▸ **Task objective**:
From the line with "(memWrite_keeps _ _ _ _ hu)" through the line with "unfold execJobSaveComplete", inclusive, return each line of the data below exactly and leave the rest out.

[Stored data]

theorem resumeSave_keeps {s0 s : State} (k : Nat) (l : Long) (h0 : Keeps s0 s) : Keeps s0 (resumeSave k l s) := by
  unfold resumeSave
  repeat' (first | assumption | with_reducible apply giveUpSave_keeps | with_reducible apply dropHalts_keeps | with_reducible apply resumeCore_keeps | with_reducible apply freeze_keeps | with_reducible apply keeps_foldl | with_reducible apply keeps_foldr | with_reducible apply outKeeps_next | with_reducible apply replyKeeps_done | with_reducible apply replyKeeps_later | with_reducible apply outKeeps_fault | intro _ | (extract_lets +onlyGivenNames zx; (first | ((first | refine keeps_cut (x := zx) ?_ ?_); (on_goal 2 => (intro zh; clear_value zx)); (on_goal 1 => (dsimp -zeta only [zx]))))) | with_reducible apply keeps_ite)

theorem execSaveSettleTimeout_keeps {s0 s : State} (k : Fin 32) (h0 : Keeps s0 s) : OutKeeps s0 (execSaveSettleTimeout k s) := by
  unfold execSaveSettleTimeout
  repeat' (first | assumption | with_reducible apply giveUpSave_keeps | with_reducible apply resumeSave_keeps | with_reducible apply keeps_foldl | with_reducible apply keeps_foldr | with_reducible apply outKeeps_next | with_reducible apply replyKeeps_done | with_reducible apply replyKeeps_later | with_reducible apply outKeeps_fault | intro _ | (extract_lets +onlyGivenNames zx; (first | ((first | refine keeps_cut (x := zx) ?_ ?_ | refine outKeeps_cut (x := zx) ?_ ?_ | refine replyKeeps_cut (x := zx) ?_ ?_); (on_goal 2 => (intro zh; clear_value zx)); (on_goal 1 => (dsimp -zeta only [zx]))) | skip)) | with_reducible apply keeps_ite | with_reducible apply outKeeps_ite | with_reducible apply replyKeeps_ite | split)

theorem execSaveHaltTimeout_keeps {s0 s : State} (k : Fin 32) (h0 : Keeps s0 s) : OutKeeps s0 (execSaveHaltTimeout k s) := by
  unfold execSaveHaltTimeout
  repeat' (first | assumption | with_reducible apply resumeSave_keeps | with_reducible apply keeps_foldl | with_reducible apply keeps_foldr | with_reducible apply outKeeps_next | with_reducible apply replyKeeps_done | with_reducible apply replyKeeps_later | with_reducible apply outKeeps_fault | intro _ | (extract_lets +onlyGivenNames zx; (first | ((first | refine keeps_cut (x := zx) ?_ ?_ | refine outKeeps_cut (x := zx) ?_ ?_ | refine replyKeeps_cut (x := zx) ?_ ?_); (on_goal 2 => (intro zh; clear_value zx)); (on_goal 1 => (dsimp -zeta only [zx]))) | skip)) | with_reducible apply keeps_ite | with_reducible apply outKeeps_ite | with_reducible apply replyKeeps_ite | split)

theorem saveCore_keeps {s0 s : State} (k : Nat) (im : Image) (icn : Nat) (h0 : Keeps s0 s) : Keeps s0 (saveCore k im s icn) := by
  unfold saveCore
  split
  · exact h0
  · extract_lets g c bs
    clear_value bs c
    refine keeps_foldl (fun u pi hu => ?_) (setCore_keeps _ _ h0)
    split
    · exact countLines_keeps _ _ _ _ (memWrite_keeps _ _ _ _ hu)
    · exact hu

theorem saveAll_keeps {s0 s : State} (k : Nat) (l : Long) (im : Image) (h0 : Keeps s0 s) : Keeps s0 (saveAll k l im s) := by
  unfold saveAll
  repeat' (first | assumption | with_reducible apply saveCore_keeps | with_reducible apply tearDown_keeps | with_reducible apply modPart_keeps | with_reducible apply keeps_foldl | with_reducible apply keeps_foldr | with_reducible apply outKeeps_next | with_reducible apply replyKeeps_done | with_reducible apply replyKeeps_later | with_reducible apply outKeeps_fault | intro _)

theorem execJobSaveComplete_keeps {s0 s : State} (k : Fin 32) (h0 : Keeps s0 s) : OutKeeps s0 (execJobSaveComplete k s) := by
  unfold execJobSaveComplete
  repeat' (first | assumption | with_reducible apply mapCores_keeps | with_reducible apply thaw_keeps | with_reducible apply sendHalts_keeps | with_reducible apply modPart_keeps | with_reducible apply saveAll_keeps | with_reducible apply newJobRate_keeps | with_reducible apply completeLong_keeps | with_reducible apply keeps_foldl | with_reducible apply keeps_foldr | with_reducible apply outKeeps_next | with_reducible apply replyKeeps_done | with_reducible apply replyKeeps_later | with_reducible apply outKeeps_fault | intro _ | (extract_lets +onlyGivenNames zx; (first | ((first | refine keeps_cut (x := zx) ?_ ?_ | refine outKeeps_cut (x := zx) ?_ ?_ | refine replyKeeps_cut (x := zx) ?_ ?_); (on_goal 2 => (intro zh; clear_value zx)); (on_goal 1 => (dsimp -zeta only [zx]))) | skip)) | with_reducible apply keeps_ite | with_reducible apply outKeeps_ite | with_reducible apply replyKeeps_ite | split)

▸ **Solution for this problem**:
    · exact countLines_keeps _ _ _ _ (memWrite_keeps _ _ _ _ hu)
    · exact hu

theorem saveAll_keeps {s0 s : State} (k : Nat) (l : Long) (im : Image) (h0 : Keeps s0 s) : Keeps s0 (saveAll k l im s) := by
  unfold saveAll
  repeat' (first | assumption | with_reducible apply saveCore_keeps | with_reducible apply tearDown_keeps | with_reducible apply modPart_keeps | with_reducible apply keeps_foldl | with_reducible apply keeps_foldr | with_reducible apply outKeeps_next | with_reducible apply replyKeeps_done | with_reducible apply replyKeeps_later | with_reducible apply outKeeps_fault | intro _)

theorem execJobSaveComplete_keeps {s0 s : State} (k : Fin 32) (h0 : Keeps s0 s) : OutKeeps s0 (execJobSaveComplete k s) := by
  unfold execJobSaveComplete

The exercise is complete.